CBC Sport is an Azerbaijani sports-oriented television channel owned and operated by SOCAR through its media wing, SOCAR Public Media Union. Originally launched as a web channel on 9 August 2015, it was later launched as a linear television channel. It is a sister channel of CBC, competing with state-owned Idman Azerbaijan TV. CBC Sport is headquartered at Babak Avenue in Baku.

== History ==
Plans to launch a dedicated sports channel came after CBC won the rights to broadcast the Azerbaijan Premier League in early August 2015. Although CBC primarily broadcasts in Russian alongside some other foreign languages, the games were broadcast with Azerbaijani commentary before the launch of CBC Sport. It was launched exclusively on the internet on 9 August 2015. Later on 8 September, the National Television and Radio Council granted CBC Sport a license through a non-competition special consent, allowing the channel to broadcast nationally over the air for six years.
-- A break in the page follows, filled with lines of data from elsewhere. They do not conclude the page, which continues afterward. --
-- ==== Sys2Proof/Laws/Exec.lean ====
section
/-!
SUPPORT. The meaning that each instruction runs: `exec` unfolded once per constructor.
-/
namespace Sys2Proof.Machine
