-- ==== Sys2Proof/Tests/Slice0.lean ====
section
/-!
SUPPORT. Tests of the model on small states, and for every statement states and operands that meet its hypotheses. Expected values are the
spec's own examples or were worked out from its rules by hand.
-/
namespace Sys2Proof.Tests

open Sys2Proof Sys2Proof.Machine Sys2Proof.Claims

set_option Elab.async false

/-- A slot with neither guard nor condition, no source, no destination and default rounding. -/
def z : Fields :=
  ⟨0, 0, 0, 0, 0, 0, 0, 0, 0, 0, 0, 0, 0, 0, 0, 0, 0, 0, 30, 30, 30, 30, 0, 0, 0, 0, 0, 0, 0, 7, 0, 0, 0, 0, 0, 0⟩

/-- A block header with every field zero but its opcode's. -/
def zb : BlockHdr := ⟨0, 0, 0, 0, 0, 0, 0, 0, 0, 0, 0, 0⟩

/-- An element with slot 0 enabled, all lanes enabled, and some registers. -/
def x0 (regs : SMap (Oct Word)) : Elem := { Elem.fresh [(160, 1), (161, 0xFF)] with regs := regs }

/-- A data token of format `fmt` with the lanes `v`. -/
def tok (v : Oct Word) : Token := ⟨7, 0xFF, 0, kData, 0, v⟩

/-- Element `e` of region 0 in hand as `x`, in a region that runs, with the region's other state from `g`. -/
def onIn (g : Region) (e : Nat) (x : Elem) : State :=
  { State.reset with regions := [(0, { g with rstate := 2, elems := SMap.set g.elems e x })], cur := ⟨0, e, 0, false⟩ }

/-- Element `e` of region 0 in hand as `x`, in a region in stream mode that runs. -/
def on (e : Nat) (x : Elem) : State := onIn Region.reset e x

/-- The lanes 1 to 8. -/
def up8 : Oct Word := ⟨1, 2, 3, 4, 5, 6, 7, 8⟩

/-- Register `k` of an element after an instruction has run. -/
def regAfter (i : Instr) (s : State) (k : Nat) : Option (Oct Word) :=
  match exec i s with
  | .next t => some (t.here.reg k)
  | _ => none

/-- The element in hand after an instruction has run. -/
def hereAfter (i : Instr) (s : State) : Option Elem :=
  match exec i s with
  | .next t => some t.here
  | _ => none

/-- The state after an instruction has run. -/
def after (i : Instr) (s : State) : Option State :=
  match exec i s with
  | .next t => some t
  | _ => none

/-- Whether a lane instruction takes effect, as a Bool. -/
def laneOk (f : Fields) (s : State) : Bool :=
  s.slotReady s.cur.reg s.cur.elem s.cur.slot f (Look.lane f) && !owesCredit s.here f && (laneFault s s.here f).isNone

theorem laneReady {f : Fields} {s : State} (h : laneOk f s = true) : LaneReady f s := by
  simp only [laneOk, Bool.and_eq_true, Bool.not_eq_true', Option.isNone_iff_eq_none] at h
  exact ⟨h.1.1, h.1.2, h.2⟩
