-- ==== Sys2Proof/Decode.lean ====
section
/-! DEFINITION. The encoding (30_encoding.md R80–R88): the sequencer codes, the decoder of a command word and of a
sequencer code, the encoder, and the numbering of spec/opcode_table.json. A command is one 32-bit word moved whole
(R67, R87), so no byte order enters; a micro-state is the 4-bit value held in `SEQ` (R21). -/

namespace Sys2Proof

/-- The codes of R21. -/
abbrev Seq.idle : BitVec 4 := 0
abbrev Seq.waitFree : BitVec 4 := 1
abbrev Seq.doStart : BitVec 4 := 2
abbrev Seq.waitSb : BitVec 4 := 3
abbrev Seq.doAddr : BitVec 4 := 4
abbrev Seq.waitAddr : BitVec 4 := 5
abbrev Seq.doTx : BitVec 4 := 6
abbrev Seq.waitBtf : BitVec 4 := 7
abbrev Seq.doAckSetup : BitVec 4 := 8
abbrev Seq.waitRxne : BitVec 4 := 9
abbrev Seq.doRxRead : BitVec 4 := 10
abbrev Seq.doAckOff : BitVec 4 := 11
abbrev Seq.doStop : BitVec 4 := 12
abbrev Seq.doErrOff : BitVec 4 := 13

/-- An encoded instruction: a command word written to `CMD` (R80) or a code held in `SEQ` (R21). -/
inductive Code where
  | cmd (w : Word)
  | seq (c : BitVec 4)
  deriving DecidableEq, Repr

/-- Why the decoder rejects: the cases of R86, and R88's codes 14 and 15. -/
inductive Reject where
  /-- `OP` is not 0x1, 0x2 or 0x3 (R86). -/
  | operation
  /-- A reserved bit of the command is not 0 (R86). -/
  | reservedBit
  /-- EXECUTE with `WLEN > MAX_WRITE` (R86). -/
  | writeLength
  /-- EXECUTE with `RLEN > MAX_READ` (R86). -/
  | readLength
  /-- `SEQ` holds 14 or 15 (R88). -/
  | sequencerCode
  deriving DecidableEq, Repr

/-- What the decoder answers. -/
inductive Decoded where
  | ok (i : Instr)
  | rejected (why : Reject)
  deriving DecidableEq, Repr

/-- `v[lo+n-1:lo]` (R11). -/
def field (v : Word) (lo n : Nat) : BitVec n := v.extractLsb' lo n

/-- 0 names `PairA` and 1 names `PairB` (R83). -/
def pinOfBit (b : BitVec 1) : Pin := if b = 0 then .pairA else .pairB

/-- The inverse of `pinOfBit` (R83, R38). -/
def bitOfPin (p : Pin) : BitVec 1 := BitVec.ofNat 1 p.number.val

/-- The EXECUTE row of R80: reserved bits, then value ranges, then the operands of R82. -/
def decodeExecute (v : Word) : Decoded :=
  if field v 11 1 ≠ 0 ∨ field v 28 4 ≠ 0 then .rejected .reservedBit
  else if Config.maxWrite < (field v 12 8).toNat then .rejected .writeLength
  else if Config.maxRead < (field v 20 8).toNat then .rejected .readLength
  else .ok (.execute (field v 4 Config.addrW) (field v 12 8) (field v 20 8))

/-- The SELECT_PINS row of R80. -/
def decodeSelectPins (v : Word) : Decoded :=
  if field v 5 27 ≠ 0 then .rejected .reservedBit else .ok (.selectPins (pinOfBit (field v 4 1)))

/-- The SET_SPEED row of R80. -/
def decodeSetSpeed (v : Word) : Decoded :=
  if field v 4 28 ≠ 0 then .rejected .reservedBit else .ok .setSpeed

/-- The decoder of a command word: `OP` selects, then the row's own checks (R80). -/
def decodeCmd (v : Word) : Decoded :=
  if field v 0 4 = 1 then decodeExecute v
  else if field v 0 4 = 2 then decodeSelectPins v
  else if field v 0 4 = 3 then decodeSetSpeed v
  else .rejected .operation

/-- The decoder of the micro-states (R21, R88). -/
def decodeSeq (c : BitVec 4) : Decoded :=
  match c.toNat with
  | 0 => .ok .idle
  | 1 => .ok .waitFree
  | 2 => .ok .doStart
  | 3 => .ok .waitSb
  | 4 => .ok .doAddr
  | 5 => .ok .waitAddr
  | 6 => .ok .doTx
  | 7 => .ok .waitBtf
  | 8 => .ok .doAckSetup
  | 9 => .ok .waitRxne
  | 10 => .ok .doRxRead
  | 11 => .ok .doAckOff
  | 12 => .ok .doStop
  | 13 => .ok .doErrOff
  | _ => .rejected .sequencerCode

/-- The decoder, total on both formats. -/
def decode : Code → Decoded
  | .cmd v => decodeCmd v
  | .seq c => decodeSeq c

/-- The encoder: each field at the place R81 gives it (the fields are disjoint, R125), and R21's codes. -/
def encode : Instr → Code
  | .execute addr wlen rlen =>
    .cmd (BitVec.ofNat 32 (rlen.toNat * 2 ^ 20 + wlen.toNat * 2 ^ 12 + addr.toNat * 2 ^ 4 + 0x1))
  | .selectPins pair => .cmd (BitVec.ofNat 32 ((bitOfPin pair).toNat * 2 ^ 4 + 0x2))
  | .setSpeed => .cmd 0x3
  | .idle => .seq Seq.idle
  | .waitFree => .seq Seq.waitFree
  | .doStart => .seq Seq.doStart
  | .waitSb => .seq Seq.waitSb
  | .doAddr => .seq Seq.doAddr
  | .waitAddr => .seq Seq.waitAddr
  | .doTx => .seq Seq.doTx
  | .waitBtf => .seq Seq.waitBtf
  | .doAckSetup => .seq Seq.doAckSetup
  | .waitRxne => .seq Seq.waitRxne
  | .doRxRead => .seq Seq.doRxRead
  | .doAckOff => .seq Seq.doAckOff
  | .doStop => .seq Seq.doStop
  | .doErrOff => .seq Seq.doErrOff

/-- The accepted instruction, if the decoder accepts. -/
def Decoded.instr? : Decoded → Option Instr
  | .ok i => some i
  | .rejected _ => none

/-- The code a row of spec/opcode_table.json stands for: a row of at most one byte is a `SEQ` row, a longer one a
`CMD` row (the table's "format"); a `SEQ` row of more than four bits in use is no code (log entry 9). -/
def codeOfTableWord (nbits w : Nat) : Option Code :=
  if nbits ≤ 8 then (if w < 16 then some (.seq (BitVec.ofNat 4 w)) else none)
  else if w < 2 ^ 32 then some (.cmd (BitVec.ofNat 32 w)) else none

/-- The host's question: what the decoder reads from a table row's bits. -/
def decodeTableWord (nbits w : Nat) : Option Instr :=
  match codeOfTableWord nbits w with
  | some c => (decode c).instr?
  | none => none

end Sys2Proof
end

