-- ==== Sys2Proof/Machine/ReadPhase.lean ====
section
/-! DEFINITION. The read phase's data bytes and its ACK control (40_transaction_engine.md R117–R120). -/

namespace Sys2Proof.Machine

open Sys2Proof

/-- DO_ACK_SETUP (R117): ACK is on exactly when more than one byte is to come. -/
def execDoAckSetup (s : State) : Host.Outcome State Fault Refusal :=
  live s (.next { emit (.ack (decide (1 < s.reqRlen.toNat))) s with
    crAck := decide (1 < s.reqRlen.toNat)
    idx := 0
    seq := Seq.waitRxne })

/-- WAIT_RXNE (R118). -/
def execWaitRxne (s : State) : Host.Outcome State Fault Refusal :=
  live s (.next (pollOrFail .dataNack srRxne (goto Seq.doRxRead) s))

/-- Where a stored byte leads, `IDX` already advanced (R119). -/
def byteReceived (s : State) : State :=
  if s.idx.toNat = s.reqRlen.toNat then finish .ok s
  else if s.idx.toNat + 1 = s.reqRlen.toNat then goto Seq.doAckOff s
  else goto Seq.waitRxne s

/-- DO_RX_READ (R119): `RBUF[IDX] <- b; IDX <- IDX + 1`. -/
def execDoRxRead (s : State) : Host.Outcome State Fault Refusal :=
  live s (.next (byteReceived { sampleDR s with
    rbuf := Memory.store Config.maxRead s.rbuf s.idx.toNat (nextDR s)
    idx := s.idx + 1 }))

/-- DO_ACK_OFF (R120). -/
def execDoAckOff (s : State) : Host.Outcome State Fault Refusal :=
  live s (.next (goto Seq.waitRxne { emit (.ack false) s with crAck := false }))

end Sys2Proof.Machine
end

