-- ==== Sys2Proof/Machine/Step.lean ====
section
/-! DEFINITION. One step of the block, and where the host places an instruction that the next step runs. -/

namespace Sys2Proof.Machine

open Sys2Proof

/-- One atomic step of the agent whose turn it is (00_scope.md R6, 20_memory.md R70). -/
def step (s : State) : Host.Outcome State Fault Refusal := oneStep s

/-- `s` with a table row's instruction placed where the next step runs it (log entry 9). -/
def State.withFetchWord (s : State) (nbits w : Nat) : State := placeTableWord nbits w s

end Sys2Proof.Machine
end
CBC Sport commenced experimental broadcasts on 1 October 2015 in the high-definition format, being the first television channel in Azerbaijan to do so. The test broadcasts were only receiveable in certain areas. CBC Sports began official broadcasts as a linear channel on 1 November, becoming the second sports-oriented television channel in Azerbaijan after Idman TV. It later began broadcasting using the Azerspace-1 satellite after an agreement was signed between the channel and Azercosmos. Its license to broadcast was later upgraded to being indefinite by the council on 21 December 2015.